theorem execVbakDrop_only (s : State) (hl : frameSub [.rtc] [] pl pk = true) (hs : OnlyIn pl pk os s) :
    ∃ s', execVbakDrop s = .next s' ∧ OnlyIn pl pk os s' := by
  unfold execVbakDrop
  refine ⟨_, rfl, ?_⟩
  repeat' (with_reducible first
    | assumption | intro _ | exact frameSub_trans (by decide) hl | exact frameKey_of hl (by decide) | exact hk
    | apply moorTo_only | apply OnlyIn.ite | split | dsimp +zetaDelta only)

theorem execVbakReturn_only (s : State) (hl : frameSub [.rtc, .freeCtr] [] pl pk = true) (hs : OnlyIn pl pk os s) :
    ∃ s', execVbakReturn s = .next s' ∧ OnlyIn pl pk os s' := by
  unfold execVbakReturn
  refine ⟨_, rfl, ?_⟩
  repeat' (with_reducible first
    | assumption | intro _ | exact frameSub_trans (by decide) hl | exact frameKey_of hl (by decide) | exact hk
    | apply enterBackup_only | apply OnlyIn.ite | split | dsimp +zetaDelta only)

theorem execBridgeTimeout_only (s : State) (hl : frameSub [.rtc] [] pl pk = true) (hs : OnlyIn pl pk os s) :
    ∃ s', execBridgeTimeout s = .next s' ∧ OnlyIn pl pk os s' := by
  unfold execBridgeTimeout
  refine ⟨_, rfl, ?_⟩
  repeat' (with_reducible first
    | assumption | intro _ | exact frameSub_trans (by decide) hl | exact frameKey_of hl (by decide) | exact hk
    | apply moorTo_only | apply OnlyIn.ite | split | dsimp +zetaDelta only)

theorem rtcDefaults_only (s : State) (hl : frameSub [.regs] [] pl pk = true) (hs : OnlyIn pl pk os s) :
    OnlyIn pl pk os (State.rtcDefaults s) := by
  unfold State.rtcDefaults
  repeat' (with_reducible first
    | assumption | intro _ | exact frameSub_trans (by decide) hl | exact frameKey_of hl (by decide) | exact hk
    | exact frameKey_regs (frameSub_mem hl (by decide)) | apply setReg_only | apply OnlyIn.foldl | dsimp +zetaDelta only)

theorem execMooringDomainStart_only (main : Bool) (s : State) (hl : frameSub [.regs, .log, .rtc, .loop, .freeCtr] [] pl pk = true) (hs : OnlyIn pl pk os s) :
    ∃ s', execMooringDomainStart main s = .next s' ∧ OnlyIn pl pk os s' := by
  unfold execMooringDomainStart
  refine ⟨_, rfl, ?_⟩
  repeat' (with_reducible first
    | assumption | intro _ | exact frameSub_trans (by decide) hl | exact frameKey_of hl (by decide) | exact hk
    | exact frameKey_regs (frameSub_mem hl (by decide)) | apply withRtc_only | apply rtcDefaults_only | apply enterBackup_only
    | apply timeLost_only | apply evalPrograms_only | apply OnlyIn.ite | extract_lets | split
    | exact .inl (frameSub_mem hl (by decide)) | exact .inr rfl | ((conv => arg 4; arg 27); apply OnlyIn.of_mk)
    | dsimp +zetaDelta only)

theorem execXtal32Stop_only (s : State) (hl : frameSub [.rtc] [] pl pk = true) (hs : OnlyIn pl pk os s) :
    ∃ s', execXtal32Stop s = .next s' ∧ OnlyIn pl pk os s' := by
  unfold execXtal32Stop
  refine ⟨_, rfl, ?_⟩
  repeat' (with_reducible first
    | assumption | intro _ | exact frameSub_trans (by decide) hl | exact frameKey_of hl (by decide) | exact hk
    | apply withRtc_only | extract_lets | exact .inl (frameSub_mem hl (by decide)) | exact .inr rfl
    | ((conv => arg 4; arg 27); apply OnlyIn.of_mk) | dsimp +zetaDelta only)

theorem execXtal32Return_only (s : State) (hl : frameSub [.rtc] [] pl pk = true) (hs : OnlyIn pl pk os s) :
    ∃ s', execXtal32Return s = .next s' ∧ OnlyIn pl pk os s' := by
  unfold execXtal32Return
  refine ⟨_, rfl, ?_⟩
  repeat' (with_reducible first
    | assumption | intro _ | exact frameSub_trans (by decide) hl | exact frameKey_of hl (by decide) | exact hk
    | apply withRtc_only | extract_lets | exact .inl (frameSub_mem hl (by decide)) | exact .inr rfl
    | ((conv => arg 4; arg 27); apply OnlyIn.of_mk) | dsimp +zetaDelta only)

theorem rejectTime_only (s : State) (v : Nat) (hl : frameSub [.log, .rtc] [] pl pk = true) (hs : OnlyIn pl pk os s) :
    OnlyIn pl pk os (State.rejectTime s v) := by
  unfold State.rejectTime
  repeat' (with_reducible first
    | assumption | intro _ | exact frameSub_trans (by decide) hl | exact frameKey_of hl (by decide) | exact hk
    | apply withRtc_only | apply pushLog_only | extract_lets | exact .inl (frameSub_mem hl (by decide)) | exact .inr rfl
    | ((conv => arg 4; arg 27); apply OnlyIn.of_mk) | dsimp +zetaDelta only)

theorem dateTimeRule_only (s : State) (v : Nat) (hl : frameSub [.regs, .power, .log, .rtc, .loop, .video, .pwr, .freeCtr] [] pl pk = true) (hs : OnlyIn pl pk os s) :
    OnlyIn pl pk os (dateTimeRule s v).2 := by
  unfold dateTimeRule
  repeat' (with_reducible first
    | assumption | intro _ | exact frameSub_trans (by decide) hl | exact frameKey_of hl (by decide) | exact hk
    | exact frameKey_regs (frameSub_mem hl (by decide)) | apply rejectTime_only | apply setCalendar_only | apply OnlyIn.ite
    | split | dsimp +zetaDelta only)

* * *

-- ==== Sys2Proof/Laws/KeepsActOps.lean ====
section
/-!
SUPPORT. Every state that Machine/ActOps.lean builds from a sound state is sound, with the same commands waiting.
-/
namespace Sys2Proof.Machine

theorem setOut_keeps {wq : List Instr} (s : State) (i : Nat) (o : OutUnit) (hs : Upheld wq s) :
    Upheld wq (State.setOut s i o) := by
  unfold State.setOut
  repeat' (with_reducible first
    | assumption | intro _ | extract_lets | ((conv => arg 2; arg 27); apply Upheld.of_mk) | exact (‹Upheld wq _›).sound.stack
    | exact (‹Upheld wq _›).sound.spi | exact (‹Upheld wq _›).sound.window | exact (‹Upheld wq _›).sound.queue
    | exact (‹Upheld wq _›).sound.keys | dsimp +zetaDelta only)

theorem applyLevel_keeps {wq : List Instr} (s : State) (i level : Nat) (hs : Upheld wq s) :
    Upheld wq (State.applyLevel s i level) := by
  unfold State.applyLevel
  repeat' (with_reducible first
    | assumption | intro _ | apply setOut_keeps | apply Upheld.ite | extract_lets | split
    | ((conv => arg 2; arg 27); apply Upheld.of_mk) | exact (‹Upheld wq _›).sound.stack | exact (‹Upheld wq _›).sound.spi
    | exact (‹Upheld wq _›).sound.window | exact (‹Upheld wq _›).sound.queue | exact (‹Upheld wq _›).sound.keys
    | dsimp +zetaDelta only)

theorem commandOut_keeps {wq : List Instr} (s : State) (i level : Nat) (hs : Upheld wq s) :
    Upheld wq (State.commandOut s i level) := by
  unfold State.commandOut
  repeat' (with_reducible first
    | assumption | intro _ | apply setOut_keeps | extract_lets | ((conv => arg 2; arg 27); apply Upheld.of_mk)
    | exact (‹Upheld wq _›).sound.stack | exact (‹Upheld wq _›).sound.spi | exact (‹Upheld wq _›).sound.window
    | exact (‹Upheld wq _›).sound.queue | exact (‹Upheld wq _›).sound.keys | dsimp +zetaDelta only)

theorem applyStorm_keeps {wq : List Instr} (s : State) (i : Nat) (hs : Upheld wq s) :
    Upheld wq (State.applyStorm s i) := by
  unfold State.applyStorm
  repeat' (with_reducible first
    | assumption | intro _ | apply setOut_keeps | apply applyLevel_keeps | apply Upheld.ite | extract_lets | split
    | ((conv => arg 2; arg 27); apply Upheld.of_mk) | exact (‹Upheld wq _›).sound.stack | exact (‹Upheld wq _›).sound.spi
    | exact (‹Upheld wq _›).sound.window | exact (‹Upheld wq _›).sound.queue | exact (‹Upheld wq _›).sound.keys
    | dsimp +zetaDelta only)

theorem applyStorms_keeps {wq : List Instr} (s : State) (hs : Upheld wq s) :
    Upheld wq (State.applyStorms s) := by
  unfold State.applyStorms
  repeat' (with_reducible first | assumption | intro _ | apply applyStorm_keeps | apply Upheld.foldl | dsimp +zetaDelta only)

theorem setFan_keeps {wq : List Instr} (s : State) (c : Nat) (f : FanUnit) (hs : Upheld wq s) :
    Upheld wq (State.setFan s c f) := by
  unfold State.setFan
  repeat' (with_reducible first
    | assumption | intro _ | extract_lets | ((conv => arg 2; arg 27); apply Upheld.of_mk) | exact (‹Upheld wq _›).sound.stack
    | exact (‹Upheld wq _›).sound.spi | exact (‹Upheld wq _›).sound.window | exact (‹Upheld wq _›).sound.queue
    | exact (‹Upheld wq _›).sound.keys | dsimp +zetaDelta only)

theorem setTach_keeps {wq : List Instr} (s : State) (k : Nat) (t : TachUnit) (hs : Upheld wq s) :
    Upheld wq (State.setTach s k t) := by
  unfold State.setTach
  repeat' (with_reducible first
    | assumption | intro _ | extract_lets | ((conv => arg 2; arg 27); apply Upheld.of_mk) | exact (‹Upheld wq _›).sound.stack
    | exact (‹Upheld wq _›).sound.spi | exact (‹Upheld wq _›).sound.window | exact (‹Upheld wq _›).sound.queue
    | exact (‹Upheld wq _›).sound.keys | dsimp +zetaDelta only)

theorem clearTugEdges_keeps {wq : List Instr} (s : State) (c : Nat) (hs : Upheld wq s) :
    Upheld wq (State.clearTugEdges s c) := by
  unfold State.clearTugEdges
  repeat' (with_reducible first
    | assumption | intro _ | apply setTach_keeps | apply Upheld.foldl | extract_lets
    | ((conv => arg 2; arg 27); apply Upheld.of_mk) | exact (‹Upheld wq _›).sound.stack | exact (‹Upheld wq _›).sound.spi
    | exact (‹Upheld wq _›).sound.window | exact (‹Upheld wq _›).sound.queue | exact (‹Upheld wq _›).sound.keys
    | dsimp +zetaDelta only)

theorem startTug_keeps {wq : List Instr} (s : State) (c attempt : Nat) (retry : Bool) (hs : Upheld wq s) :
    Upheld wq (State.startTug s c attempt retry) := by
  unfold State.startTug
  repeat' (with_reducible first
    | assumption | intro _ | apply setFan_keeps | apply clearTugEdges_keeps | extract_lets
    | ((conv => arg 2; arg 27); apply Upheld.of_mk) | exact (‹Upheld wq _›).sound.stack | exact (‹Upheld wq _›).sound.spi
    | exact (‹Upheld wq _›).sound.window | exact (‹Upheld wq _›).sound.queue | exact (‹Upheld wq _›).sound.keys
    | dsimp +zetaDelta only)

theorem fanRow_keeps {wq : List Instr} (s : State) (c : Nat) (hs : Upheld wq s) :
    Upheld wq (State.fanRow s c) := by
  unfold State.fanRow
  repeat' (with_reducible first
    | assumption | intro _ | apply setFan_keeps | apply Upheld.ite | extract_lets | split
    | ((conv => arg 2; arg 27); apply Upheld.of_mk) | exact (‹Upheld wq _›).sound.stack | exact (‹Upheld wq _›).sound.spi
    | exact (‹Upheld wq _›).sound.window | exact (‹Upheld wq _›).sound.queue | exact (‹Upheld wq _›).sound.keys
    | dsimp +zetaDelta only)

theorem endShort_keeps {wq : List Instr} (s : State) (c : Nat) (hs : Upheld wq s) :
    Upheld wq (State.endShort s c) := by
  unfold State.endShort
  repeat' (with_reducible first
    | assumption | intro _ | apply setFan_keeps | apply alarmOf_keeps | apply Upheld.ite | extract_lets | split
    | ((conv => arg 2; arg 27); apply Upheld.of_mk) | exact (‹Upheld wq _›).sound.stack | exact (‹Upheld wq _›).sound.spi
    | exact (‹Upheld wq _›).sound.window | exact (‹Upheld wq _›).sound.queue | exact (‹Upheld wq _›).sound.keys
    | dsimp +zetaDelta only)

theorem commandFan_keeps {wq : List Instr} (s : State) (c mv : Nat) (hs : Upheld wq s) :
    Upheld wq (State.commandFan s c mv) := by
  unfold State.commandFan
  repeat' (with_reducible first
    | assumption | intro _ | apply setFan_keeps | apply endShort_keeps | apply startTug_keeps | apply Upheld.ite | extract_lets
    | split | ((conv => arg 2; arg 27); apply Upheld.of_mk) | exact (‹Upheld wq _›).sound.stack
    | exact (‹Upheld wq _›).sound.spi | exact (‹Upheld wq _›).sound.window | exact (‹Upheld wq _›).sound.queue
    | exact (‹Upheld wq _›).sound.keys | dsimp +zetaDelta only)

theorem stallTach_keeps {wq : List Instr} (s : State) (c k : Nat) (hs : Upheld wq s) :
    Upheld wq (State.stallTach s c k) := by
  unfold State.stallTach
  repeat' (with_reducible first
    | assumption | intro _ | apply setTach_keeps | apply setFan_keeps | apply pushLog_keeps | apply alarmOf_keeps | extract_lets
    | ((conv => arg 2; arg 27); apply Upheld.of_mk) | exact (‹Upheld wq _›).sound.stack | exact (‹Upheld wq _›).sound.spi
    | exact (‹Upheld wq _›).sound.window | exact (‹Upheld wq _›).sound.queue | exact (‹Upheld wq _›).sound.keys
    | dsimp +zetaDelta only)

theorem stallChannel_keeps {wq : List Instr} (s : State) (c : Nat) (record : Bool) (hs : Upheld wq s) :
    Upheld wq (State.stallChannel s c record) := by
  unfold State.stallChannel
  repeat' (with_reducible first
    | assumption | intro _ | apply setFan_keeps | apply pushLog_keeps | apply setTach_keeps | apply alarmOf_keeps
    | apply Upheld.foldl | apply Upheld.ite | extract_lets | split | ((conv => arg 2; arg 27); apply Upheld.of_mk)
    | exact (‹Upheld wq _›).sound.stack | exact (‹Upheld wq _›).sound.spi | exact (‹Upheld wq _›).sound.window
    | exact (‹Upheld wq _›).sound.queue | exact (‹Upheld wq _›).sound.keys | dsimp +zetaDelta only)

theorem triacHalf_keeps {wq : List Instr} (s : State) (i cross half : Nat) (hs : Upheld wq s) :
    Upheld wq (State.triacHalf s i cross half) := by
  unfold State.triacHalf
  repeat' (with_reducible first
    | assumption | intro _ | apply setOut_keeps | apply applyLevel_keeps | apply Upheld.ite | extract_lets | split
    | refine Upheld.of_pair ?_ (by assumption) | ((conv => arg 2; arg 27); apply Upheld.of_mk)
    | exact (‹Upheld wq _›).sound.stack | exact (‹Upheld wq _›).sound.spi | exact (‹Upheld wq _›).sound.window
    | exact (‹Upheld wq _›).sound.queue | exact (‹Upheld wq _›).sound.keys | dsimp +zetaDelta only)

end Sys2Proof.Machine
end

## [What the exercise asks]
Each line of the data that contains "cross" belongs in the answer.

## [Finished exercise]
theorem triacHalf_keeps {wq : List Instr} (s : State) (i cross half : Nat) (hs : Upheld wq s) :
    Upheld wq (State.triacHalf s i cross half) := by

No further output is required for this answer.